_TASK TO COMPLETE:_
Among the entries below, find the line with "def execMldsCompletion (x", then quote it and each following line up to and including the line with "(R357, R361). -/", and nothing else.

_PROVIDED DATA:_
-- ==== Sys2Proof/Machine/VSpec.lean ====
section
/-! DEFINITION. The special functions of `vspec` (R137, R138). Where the rules leave the last bits open within a bound, the
result is the constant `Config.vspecRaw` if it lies within the bound, and the correctly rounded value otherwise. -/

namespace Sys2Proof.Machine

/-! ## Values close to the exact ones -/

/-- floor(ln 2 · 2^96). -/
def ln2 : Nat := 54916777467707473351141471128

/-- The terms of exp from one on, each from the one before, in units of 2^-96. -/
def expSum (t term sum k fuel : Nat) : Nat :=
  match fuel with
  | 0 => sum
  | f + 1 => let next := term * t / 2 ^ 96 / k; expSum t next (sum + next) (k + 1) f

/-- 2^(f / 2^64) in units of 2^-96, for f below 2^64. -/
def expFrac (f : Nat) : Nat := expSum (f * ln2 / 2 ^ 64) (2 ^ 96) (2 ^ 96) 1 30

/-- The bits of log2 of m / 2^96, a number in [1, 2), from the highest down. -/
def logBits (m acc fuel : Nat) : Nat :=
  match fuel with
  | 0 => acc
  | f + 1 =>
    let q := m * m / 2 ^ 96
    if 2 ^ 97 ≤ q then logBits (q / 2) (2 * acc + 1) f else logBits q (2 * acc) f

/-- The integer square root, from bit b down. -/
def isqrt (n r b : Nat) : Nat :=
  match b with
  | 0 => if (r + 1) * (r + 1) ≤ n then r + 1 else r
  | b + 1 => isqrt n (if (r + 2 ^ (b + 1)) * (r + 2 ^ (b + 1)) ≤ n then r + 2 ^ (b + 1) else r) b

/-- A magnitude with an even exponent. -/
def evenExp (n : Nat) (e : Int) : Nat × Int := if e % 2 = 0 then (n, e) else (2 * n, e - 1)

def isPow2 (n : Nat) : Bool := n != 0 && n == 2 ^ Nat.log2 n

/-! ## Delivery -/

def f32One : Nat := 0x3F800000
def f32Inf (neg : Bool) : Nat := neg.toNat * 2 ^ 31 + 0x7F800000
def f32Zero (neg : Bool) : Nat := neg.toNat * 2 ^ 31
def nxFlag : FpFlags := { FpFlags.none with nx := true }
def nvFlag : FpFlags := { FpFlags.none with nv := true }
def dzFlag : FpFlags := { FpFlags.none with dz := true }
def flushed (neg : Bool) : Flagged Nat := (f32Zero neg, { FpFlags.none with uf := true, nx := true })
def overflowed (neg : Bool) : Flagged Nat := (f32Inf neg, { FpFlags.none with of := true, nx := true })

/-- A pattern lies within one unit in the last place of every magnitude less than w from n in n's binade, where the exact one
lies; with `abs24` within 2^-24 if that is more (R137). -/
def withinBound (abs24 neg : Bool) (n w : Nat) (e : Int) (p : Nat) : Bool :=
  match FFmt.f32.decode p with
  | .num s pn pe =>
    let ulp := msb n e - 23
    let bound := if abs24 then max ulp (-24) else ulp
    let g := min (min e pe) bound
    let far (n : Nat) : Nat := (signed s (pn * 2 ^ (pe - g).toNat) - signed neg (n * 2 ^ (e - g).toNat)).natAbs
    decide (far (max (n - w) (2 ^ Nat.log2 n)) ≤ 2 ^ (bound - g).toNat) &&
    decide (far (min (n + w) (2 ^ (Nat.log2 n + 1))) ≤ 2 ^ (bound - g).toNat)
  | _ => false

/-- A result that is no exact value, known to within w: nx, and zero for one below the normal range (R137). -/
def nearResult (fn : Nat) (x : BitVec 32) (abs24 neg : Bool) (n w : Nat) (e : Int) : Flagged Nat :=
  let r := FFmt.f32.round .rne neg n e
  if r.2.of then overflowed neg
  else
    let raw := (Config.vspecRaw fn x).toNat
    let p := if withinBound abs24 neg n w e raw then raw else r.1
    if decide (msb n e < -126) || p / 2 ^ 23 % 2 ^ 8 == 0 then flushed neg else (p, nxFlag)

/-- An exact result. -/
def exactResult (neg : Bool) (n : Nat) (e : Int) : Flagged Nat := ((FFmt.f32.round .rne neg n e).1, FpFlags.none)

/-! ## Functions -/

/-- A NaN input of any function. -/
def specNan (s : Bool) : Flagged Nat := (FFmt.f32.nan, { FpFlags.none with nv := s })

def specExp2 (x : BitVec 32) : Flagged Nat :=
  match FFmt.f32.decode x.toNat with
  | .nan s => specNan s
  | .inf neg => (if neg then 0 else f32Inf false, FpFlags.none)
  | .num neg n e =>
    let v : Int := if 0 ≤ e + 64 then signed neg (n * 2 ^ (e + 64).toNat) else signed neg n / 2 ^ (-(e + 64)).toNat
    if n = 0 then (f32One, FpFlags.none)
    else if msb n e < -126 then (f32One, nxFlag)
    else if 128 * 2 ^ 64 ≤ v then overflowed false
    else if v < -(126 * 2 ^ 64) then flushed false
    else if decide (0 ≤ e) || n % 2 ^ (-e).toNat == 0 then exactResult false 1 (v / 2 ^ 64)
    else nearResult 0 x false false (expFrac (v % 2 ^ 64).toNat) (2 ^ 34) (v / 2 ^ 64 - 96)

def specLog2 (x : BitVec 32) : Flagged Nat :=
  match FFmt.f32.decode x.toNat with
  | .nan s => specNan s
  | .inf neg => if neg then (FFmt.f32.nan, nvFlag) else (f32Inf false, FpFlags.none)
  | .num neg n e =>
    if n = 0 then (f32Inf true, dzFlag)
    else if neg then (FFmt.f32.nan, nvFlag)
    else
      let k := msb n e
      if k = 0 ∧ isPow2 n then flushed false
      else if isPow2 n then exactResult (decide (k < 0)) k.natAbs 0
      else
        let v : Int := k * 2 ^ 64 + logBits (n * 2 ^ (96 - Nat.log2 n)) 0 64
        nearResult 1 x true (decide (v < 0)) v.natAbs 4 (-64)

def specRcp (x : BitVec 32) : Flagged Nat :=
  match FFmt.f32.decode x.toNat with
  | .nan s => specNan s
  | .inf neg => (f32Zero neg, FpFlags.none)
  | .num neg n e =>
    if n = 0 then (f32Inf neg, dzFlag)
    else if isPow2 n then
      let k := -(msb n e)
      if k < -126 then flushed neg else if 127 < k then overflowed neg else exactResult neg 1 k
    else nearResult 2 x false neg (2 ^ 128 / n) 2 (-128 - e)

def specRsqrt (x : BitVec 32) : Flagged Nat :=
  match FFmt.f32.decode x.toNat with
  | .nan s => specNan s
  | .inf neg => if neg then (FFmt.f32.nan, nvFlag) else (0, FpFlags.none)
  | .num neg n e =>
    if n = 0 then (f32Inf neg, dzFlag)
    else if neg then (FFmt.f32.nan, nvFlag)
    else
      let (m, g) := evenExp n e
      if isPow2 m && Nat.log2 m % 2 == 0 then exactResult false 1 (-(msb m g / 2))
      else nearResult 3 x false false (isqrt (2 ^ 200 / m) 0 100) 4 (-100 - g / 2)

def specSqrt (x : BitVec 32) : Flagged Nat :=
  match FFmt.f32.decode x.toNat with
  | .nan s => specNan s
  | .inf neg => if neg then (FFmt.f32.nan, nvFlag) else (f32Inf false, FpFlags.none)
  | .num neg n e =>
    if n = 0 then (f32Zero neg, FpFlags.none)
    else if neg then (FFmt.f32.nan, nvFlag)
    else
      let (m, g) := evenExp n e
      let q := isqrt (m * 2 ^ 80) 0 60
      let sticky := if q * q = m * 2 ^ 80 then 0 else 1
      FFmt.f32.round .rne false (2 * q + sticky) (g / 2 - 41)

/-- A special function of every written lane. -/
def vecSpec (i : Instr) (d a : Fin 64) (k : Fin 4) (f : BitVec 32 → Flagged Nat) (s : State) : Host.Outcome State Fault Refusal :=
  vec1 i 8 d a k (fun x => (BitVec.ofNat 32 (f x).1, (f x).2)) s

/-- R137, R138. -/
def execVspecExp2 (d a : Fin 64) (k : Fin 4) (s : State) : Host.Outcome State Fault Refusal :=
  vecSpec (.vspecExp2 d a k) d a k specExp2 s

/-- R137, R138. -/
def execVspecLog2 (d a : Fin 64) (k : Fin 4) (s : State) : Host.Outcome State Fault Refusal :=
  vecSpec (.vspecLog2 d a k) d a k specLog2 s

/-- R137, R138. -/
def execVspecRcp (d a : Fin 64) (k : Fin 4) (s : State) : Host.Outcome State Fault Refusal :=
  vecSpec (.vspecRcp d a k) d a k specRcp s

/-- R137, R138. -/
def execVspecRsqrt (d a : Fin 64) (k : Fin 4) (s : State) : Host.Outcome State Fault Refusal :=
  vecSpec (.vspecRsqrt d a k) d a k specRsqrt s

/-- R137, R138. -/
def execVspecSqrt (d a : Fin 64) (k : Fin 4) (s : State) : Host.Outcome State Fault Refusal :=
  vecSpec (.vspecSqrt d a k) d a k specSqrt s

end Sys2Proof.Machine
end

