/-- R208. -/
def execMstreamEyepiece (a : Fin 16) (e t : Fin 8) (i : Bool) (s : State) : Host.Outcome State Fault Refusal :=
  issue (.mstreamEyepiece a e t i) s fun s => s.enqueueM (.mstreamEyepiece a e t i)

/-- R210. -/
def execMdrain (f : Fin 32) (t : Fin 8) (m : Fin 16) (c : Bool) (s : State) : Host.Outcome State Fault Refusal :=
  issue (.mdrain f t m c) s fun s => s.enqueueM (.mdrain f t m c)

/-- R209. -/
def execMzero (q : Fin 8) (s : State) : Host.Outcome State Fault Refusal :=
  issue (.mzero q) s fun s => s.enqueueM (.mzero q)

/-- R207. -/
def execMepl (e q : Fin 8) (s : State) : Host.Outcome State Fault Refusal :=
  issue (.mepl e q) s fun s => s.enqueueM (.mepl e q)

/-- R187. -/
def execMmode (m : BitVec 3) (o b : Bool) (w a : BitVec 3) (s : State) : Host.Outcome State Fault Refusal :=
  issue (.mmode m o b w a) s fun s => s.enqueueM (.mmode m o b w a)

/-- R186. -/
def execMseg (f : Fin 16) (r c : BitVec 2) (s : State) : Host.Outcome State Fault Refusal :=
  issue (.mseg f r c) s fun s => s.enqueueM (.mseg f r c)

/-- R204. -/
def execMqset (q : Fin 8) (a : Fin 64) (s : State) : Host.Outcome State Fault Refusal :=
  issue (.mqset q a) s fun s => .ok (s.push 1 (.q q (s.readS a)))

/-- `mstat`'s word (R211). -/
def Ctx.mstatWord (c : Ctx) : Word := BitVec.ofNat 64 (min 65535 c.mpasses * 2 ^ 16 + c.mflags.toNat)

/-- R211: it waits for every earlier M operation, whose writes are complete once its result is written (R259). -/
def execMstat (d : Fin 64) (c : Bool) (s : State) : Host.Outcome State Fault Refusal :=
  issue (.mstat d c) s fun s =>
    if s.mirrorBusy s.cur.ctx then .error .hold
    else
      let v := s.cx.mstatWord
      let s := if c then s.modCx fun c => { c with mflags := 0, mpasses := 0 } else s
      .ok ((s.pushS 4 d v .clean).push 4 (.pathA s.nextId))

/-! ## Micro-programs (R213) -/

/-- A step of a kind that is assigned, with no reserved bit set (R214) and no field that is no instruction's, an
`mdrain` step's format among them (DESIGN CHOICE, notes/assumptions/90.md). -/
def stepOk (w : BitVec 32) : Bool :=
  match bits w 28 4 with
  | 0 => bits w 0 28 == 0
  | 8 => bits w 23 2 != 3
  | 9 => bits w 0 8 == 0
  | _ => match stepInstr w with
    | some i => i.wf
    | none => false

/-- The steps of some bytes. -/
def stepWords (b : List Byte) (n : Nat) : List (BitVec 32) := (List.range n).map fun i => BitVec.ofNat 32 (leAt b (4 * i) 4)

/-- What stands in the way of an `mephw`: an operation queued before it, or a routine that runs in the other context (R196,
R198, R212). -/
def State.storeBusy (s : State) (x : CtxId) : Bool :=
  let isCall (o : MirrorOp) : Bool := match o.instr with
    | .mcall _ _ _ => true
    | _ => false
  !(s.ctx x).mqueue.isEmpty || (s.ctx (otherCtx x)).mqueue.any fun o => isCall o && o.routine.isSome

/-- The steps, and the entry where one is set, are written (R213). -/
def State.writeSteps (s : State) (c : Fin 1792) (first : Nat) (b : List Byte) (entry : Option (Fin 64)) (id : Nat) : State :=
  let s := s.putBytes (s.windowKey c 2 (4 * first)) b
  match entry with
  | some e => s.putBytes (s.windowKey c 2 (0x1000 + 8 * e.val)) (bytesOf 8 (id * 2 ^ 16 + first))
  | none => s

def State.mephwAct (s : State) (a b : Fin 8) (first : Fin 1024) (set : Bool) (e : Fin 64) : Except Stop State :=
  let x := s.cur.ctx
  let w := (s.readQ a).val
  let v := (s.readQ b).val
  let n := bits v 16 8 + 1
  let va : BitVec 56 := field w 0 56
  if s.storeBusy x then .error .hold
  else if s.quarters x = 0 then raise .prot
  else if bits w 56 8 ≠ 0 ∨ bits v 24 40 ≠ 0 ∨ 1024 < first.val + n then raise .engine
  else if va.toNat % 4 ≠ 0 then raiseAt .align va
  else match s.tilePieces x (s.mirrorOp (.mzero 0) []) .bundle (pagePieces va (4 * n) 4) with
    | .error e => .error e
    | .ok ps =>
      let (r, t) := (ps.foldl (fun s p => s.touch x s.cx.reg.ptroot p.va) s).readA (s.me x) ps
      let bs := r.map (·.1)
      if r.any (·.2) then .error (.raise .contain { Info.none with addr := va, looked := ps.map (·.va) })
      else match (List.range n).find? fun i => !(stepOk ((stepWords bs n).getD i 0)) with
        | some i => .error (.raise .badop { Info.none with detail := BitVec.ofNat 14 (first.val + i), looked := ps.map (·.va) })
        | none => .ok (t.writeSteps x.core first.val bs (if set then some e else none) (bits v 0 16))

/-- R213. -/
def execMephw (a b : Fin 8) (f : Fin 1024) (set : Bool) (e : Fin 64) (s : State) : Host.Outcome State Fault Refusal :=
  issue (.mephw a b f set e) s fun s => s.mephwAct a b f set e

/-! ## Events -/

/-- R197: the mirror does its next piece of work for a context. -/
def execMOperationExecute (x : CtxId) (s : State) : Host.Outcome State Fault Refusal :=
  .next ((s.mirrorStep x).getD s)

/-- The first due completion of a kind is applied. -/
def State.completeFirst (s : State) (x : CtxId) (k : DueKind → Bool) : State :=
  match s.firstDue x k with
  | some d => s.applyDue x.core d
  | none => s

/-- R205. -/
def execMldsCompletion (x : CtxId) (s : State) : Host.Outcome State Fault Refusal := .next (s.completeFirst x (·.isLoad))

/-- R210. -/
def execMdrainCompletion (x : CtxId) (s : State) : Host.Outcome State Fault Refusal := .next (s.completeFirst x (· == .drain))

/-- R215. -/
def execRoutineCompletion (x : CtxId) (s : State) : Host.Outcome State Fault Refusal := .next (s.completeFirst x (· == .routine))
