-- ==== Sys2Proof/Machine/Stash.lean ====
section
/-! DEFINITION. The stash (R357 to R365): puts and gets with their records, treatments and budgets, and what a command
does to the directory as it completes. -/

namespace Sys2Proof.Machine

/-! ## Keys and budgets -/

/-- The treatment a put names (R359, R361). -/
def saveTr (c : Word) : Nat := bits c 61 3

/-- The key of a command (R357, R361). -/
def Command.stashKey (c : Command) : Fin 8 × BitVec 16 × BitVec 32 := (teamStage c.team, field c.c 32 16, field c.c 0 32)

def StashObj.key (o : StashObj) : Fin 8 × BitVec 16 × BitVec 32 := (o.stage, o.layer, o.tag)

def State.findStash (s : State) (k : Fin 8 × BitVec 16 × BitVec 32) : Option StashObj := s.stash.find? (·.key == k)

def State.dropStash (s : State) (k : Fin 8 × BitVec 16 × BitVec 32) : State := { s with stash := s.stash.filter (·.key != k) }

/-- n bytes more fit the stage's budget of a pool (R358, R359). -/
def State.stashFits (s : State) (k : Fin 8) (far : Bool) (n : Nat) : Bool :=
  decide (s.stashUse k far + n ≤ bits (s.stbud.get k) (if far then 32 else 0) 32 * 2 ^ 16)

/-- Where a put's object goes, and the size it is charged (R357, R359). -/
def State.stashPlace (s : State) (o : StashObj) (tr : Nat) : Option (Fin 4 × Nat) :=
  let near := s.stashFits o.stage false o.near
  let far := s.stashFits o.stage true o.far
  match tr with
  | 0 => if near then some (0, o.near) else if far then some (1, o.far) else none
  | 1 => if near then some (0, o.near) else none
  | 2 => if far then some (1, o.far) else none
  | 3 => if near then some (2, o.near) else none
  | _ => some (3, 0)

/-! ## Lossy rows (R360) -/

/-- Mantissa bits and block length of a lossy put (R361). -/
def saveM (c : Word) : Nat := bits c 58 3 + 2
def saveB (c : Word) : Nat := if flag c 57 then 32 else 16

/-- The table store's first d entries are a permutation of 0 to d − 1. -/
def tableBijection (k : Core) (d : Nat) : Bool :=
  decide (d ≤ k.tblLen) && (List.range d).all fun j => (tableFirst k d).contains j

/-- A row's values in block positions. -/
def toBlocks (k : Core) (ptab : BitVec 16) (xs : List FVal) : List FVal :=
  if ptab == 0xFFFF then xs else (tableFirst k xs.length).map fun j => xs.getD j (.num false 0 0)

/-- The encoded rows of a lossy object. -/
def lossyRows (k : Core) (h : BitVec 256) (m b : Nat) (row n : Nat) (x : List Byte) : List Byte :=
  match n with
  | 0 => []
  | n + 1 =>
    let w := hdrRowBytes h
    (bfpQuant b m (toBlocks k (hdrPtab h) (hdrDecode h (x.take w)))).bytes b m ++ lossyRows k h m b (row + 1) n (x.drop w)

/-- The bytes of an encoded row. -/
def lossyRowBytes (h : BitVec 256) (m b : Nat) : Nat := bfpExps b (hdrDim h 0) + bfpMants m (hdrDim h 0)

/-- The block position that an element of a row came from: its only one in the table as it is loaded now. -/
def blockPosition (k : Core) (h : BitVec 256) (j : Nat) : Option Nat :=
  if hdrPtab h == 0xFFFF then some j
  else match (tableFirst k (hdrDim h 0)).zipIdx.filter (·.1 == j) with
    | [p] => some p.2
    | _ => none

/-- Sectors an element in a block position is read from: of its exponent and of its mantissa. -/
def lossySectors (h : BitVec 256) (m b row j : Nat) : List Nat :=
  let base := row * lossyRowBytes h m b
  let lo := base + bfpExps b (hdrDim h 0)
  [(base + j / b) / 32, (lo + j * m / 8) / 32, (lo + (j * m + m - 1) / 8) / 32]

/-- An element's bytes as a get returns them, with its lost tag; a position that a wrong table leaves open reads free
bytes (R360), and one read from a lost sector free bytes with the tag (R345). -/
def lossyElem (n : Nat) (k : Core) (o : StashObj) (m b row : Nat) (xs : List FVal) (j : Nat) : List (Byte × Bool) :=
  let w := hdrWidth o.header / 8
  let free (lost : Bool) : List (Byte × Bool) := (List.range w).map fun i => (Config.freeByte (n + i), lost)
  match blockPosition k o.header j with
  | none => free false
  | some p =>
    if (lossySectors o.header m b row p).any o.lost.contains then free true
    else (bytesOf w ((hdrElem o.header).convert .rne (xs.getD p (.num false 0 0))).1).map (·, false)

/-- What a get of an object writes, from free number n on (R243, R359, R360); a lost sector reads free bytes (R345). -/
def StashObj.bytes (n : Nat) (k : Core) (o : StashObj) : List (Byte × Bool) :=
  match o.lossy with
  | none => o.data.zipIdx.map fun (x, i) => if o.lost.contains (i / 32) then (Config.freeByte (n + i), true) else (x, false)
  | some (m, b) =>
    let d := hdrDim o.header 0
    (List.range (hdrRows o.header)).flatMap fun r =>
      let xs := bfpRow b m d (o.data.drop (r * lossyRowBytes o.header m b))
      (List.range d).flatMap fun j => lossyElem (n + 4 * (r * d + j)) k o m b r xs j

/-! ## Puts (R362) -/

/-- A record that names a permutation table names the one that the issuing core has loaded (R176). -/
def tableNamed (k : Core) (h : BitVec 256) : Bool := hdrPtab h == 0xFFFF || hdrPtab h == k.tblId

/-- The record of a put is acceptable. -/
def saveOk (k : Core) (c h : BitVec 256) : Bool :=
  hdrValid h && hdrHad h == 0 && tableNamed k h &&
  (bits c 61 3 != 3 ||
    ((hdrFmt h == 5 || hdrFmt h == 6 || hdrFmt h == 7) && (hdrPtab h == 0xFFFF || tableBijection k (hdrDim h 0))))

/-- The object a put makes from its bytes; a dropped one keeps none. -/
def savedObj (c : Command) (k : Core) (h : BitVec 256) (x : List Byte) : StashObj :=
  let key := c.stashKey
  let tr := saveTr c.c
  let base : StashObj := {
    stage := key.1, layer := key.2.1, tag := key.2.2, place := 3, size := 0, far := 0, near := 0, header := h, lossy := none
    data := [], lost := [] }
  if tr = 4 then base
  else if tr = 3 then
    let n := roundUp (hdrRows h * lossyRowBytes h (saveM c.c) (saveB c.c)) 4096
    { base with far := n, near := n, lossy := some (saveM c.c, saveB c.c),
                data := lossyRows k h (saveM c.c) (saveB c.c) 0 (hdrRows h) x }
  else
    let far := roundUp x.length 4096
    { base with far := far, near := min far (roundUp (max 1 (Config.compressedSize x)) 4096), data := x }

/-- R362: what a put does when it runs; its object enters the directory as it completes (R363). -/
def State.runStashSave (s : State) (c : Command) : State :=
  match s.pinSpan c .read c.b.toNat 32 with
  | .error e => s.failPins c e
  | .ok p =>
    let (h, t) := (s.touchPieces c p).readHeader c p
    let k := t.core c.core
    if s.deadPiece p || h.2 then t.failNow c .contain
    else if !(saveOk k (c.c.setWidth 256) h.1) then t.failNow c .engine
    else if saveTr c.c = 4 then t.pushDone { Done.of c none with obj := some (savedObj c k h.1 []) }
    else match t.pinSpan c .read c.a.toNat (hdrRows h.1 * hdrRowBytes h.1) with
      | .error e => t.failPin c [{ acc := .read, va := c.a.toNat, len := hdrRows h.1 * hdrRowBytes h.1 }] e
      | .ok q =>
        let (x, u) := (t.touchPieces c q).readSpan c q
        if t.deadPiece q || x.any (·.2) then u.failNow c .contain
        else u.pushDone { Done.of c none with obj := some (savedObj c k h.1 (x.map (·.1))) }

/-! ## Gets (R362) -/

/-- A get of an object may write (R360, R362). -/
def getOk (k : Core) (o : StashObj) (h : BitVec 256) : Bool :=
  o.place != 3 && hdrFmt h == hdrFmt o.header && hdrBlen h == hdrBlen o.header && hdrDims h == hdrDims o.header &&
  tableNamed k h && (o.lossy.isNone || tableNamed k o.header)

/-- R362. -/
def State.runStashGet (s : State) (c : Command) : State :=
  match s.pinSpan c .read c.b.toNat 32 with
  | .error e => s.failPins c e
  | .ok p =>
    let (h, t) := (s.touchPieces c p).readHeader c p
    let k := t.core c.core
    if s.deadPiece p || h.2 then t.failNow c .contain
    else if !(hdrValid h.1) then t.failNow c .engine
    else match t.findStash c.stashKey with
      | none => t.failNow c .engine
      | some o =>
        if !(getOk k o h.1) then t.failNow c .engine
        else match t.pinSpan c .write c.a.toNat (hdrRows h.1 * hdrRowBytes h.1) with
          | .error e => t.failPin c [{ acc := .write, va := c.a.toNat, len := hdrRows h.1 * hdrRowBytes h.1 }] e
          | .ok q =>
            if t.deadPiece q then t.failNow c .contain
            else
              let u := t.touchPieces c q
              let m := Move.start { u with free := u.free + o.data.length + 4 * hdrRows h.1 * hdrDim h.1 0 }
              (m.row c q (listSource (o.bytes u.free k)) 0).finish c

/-! ## Completion (R363) -/

/-- A far object moves to the near pool if it fits there (R362, R365). -/
def State.stashNearer (s : State) (key : Fin 8 × BitVec 16 × BitVec 32) : State :=
  match s.findStash key with
  | some o =>
    if o.place == 1 && s.stashFits o.stage false o.near then
      { s with stash := s.stash.map fun p => if p.key = key then { p with place := 0, size := p.near } else p }
    else s
  | none => s

/-- A put's object enters the directory, or fails (R362). -/
def State.stashEnter (s : State) (o : StashObj) (tr : Nat) : Option Cause × State :=
  if (s.findStash o.key).isSome || decide (16384 ≤ s.stash.length) then (some .engine, s)
  else match s.stashPlace o tr with
    | none => (some .engine, s)
    | some (p, n) => (none, { s with stash := s.stash ++ [{ o with place := p, size := n }] })

/-- The next prefetch reaches the directory (R365). -/
def State.stashPrefetch (s : State) : State :=
  match s.prefetch with
  | [] => s
  | k :: l => { s with prefetch := l }.stashNearer k

end Sys2Proof.Machine
end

_FINISHED EXERCISE:_
def execMldsCompletion (x : CtxId) (s : State) : Host.Outcome State Fault Refusal := .next (s.completeFirst x (·.isLoad))

/-- R210. -/
def execMdrainCompletion (x : CtxId) (s : State) : Host.Outcome State Fault Refusal := .next (s.completeFirst x (· == .drain))

/-- R215. -/
def execRoutineCompletion (x : CtxId) (s : State) : Host.Outcome State Fault Refusal := .next (s.completeFirst x (· == .routine))
-- ==== Sys2Proof/Machine/Stash.lean ====
section
/-! DEFINITION. The stash (R357 to R365): puts and gets with their records, treatments and budgets, and what a command
does to the directory as it completes. -/

namespace Sys2Proof.Machine

/-! ## Keys and budgets -/

/-- The treatment a put names (R359, R361). -/
def saveTr (c : Word) : Nat := bits c 61 3

/-- The key of a command (R357, R361). -/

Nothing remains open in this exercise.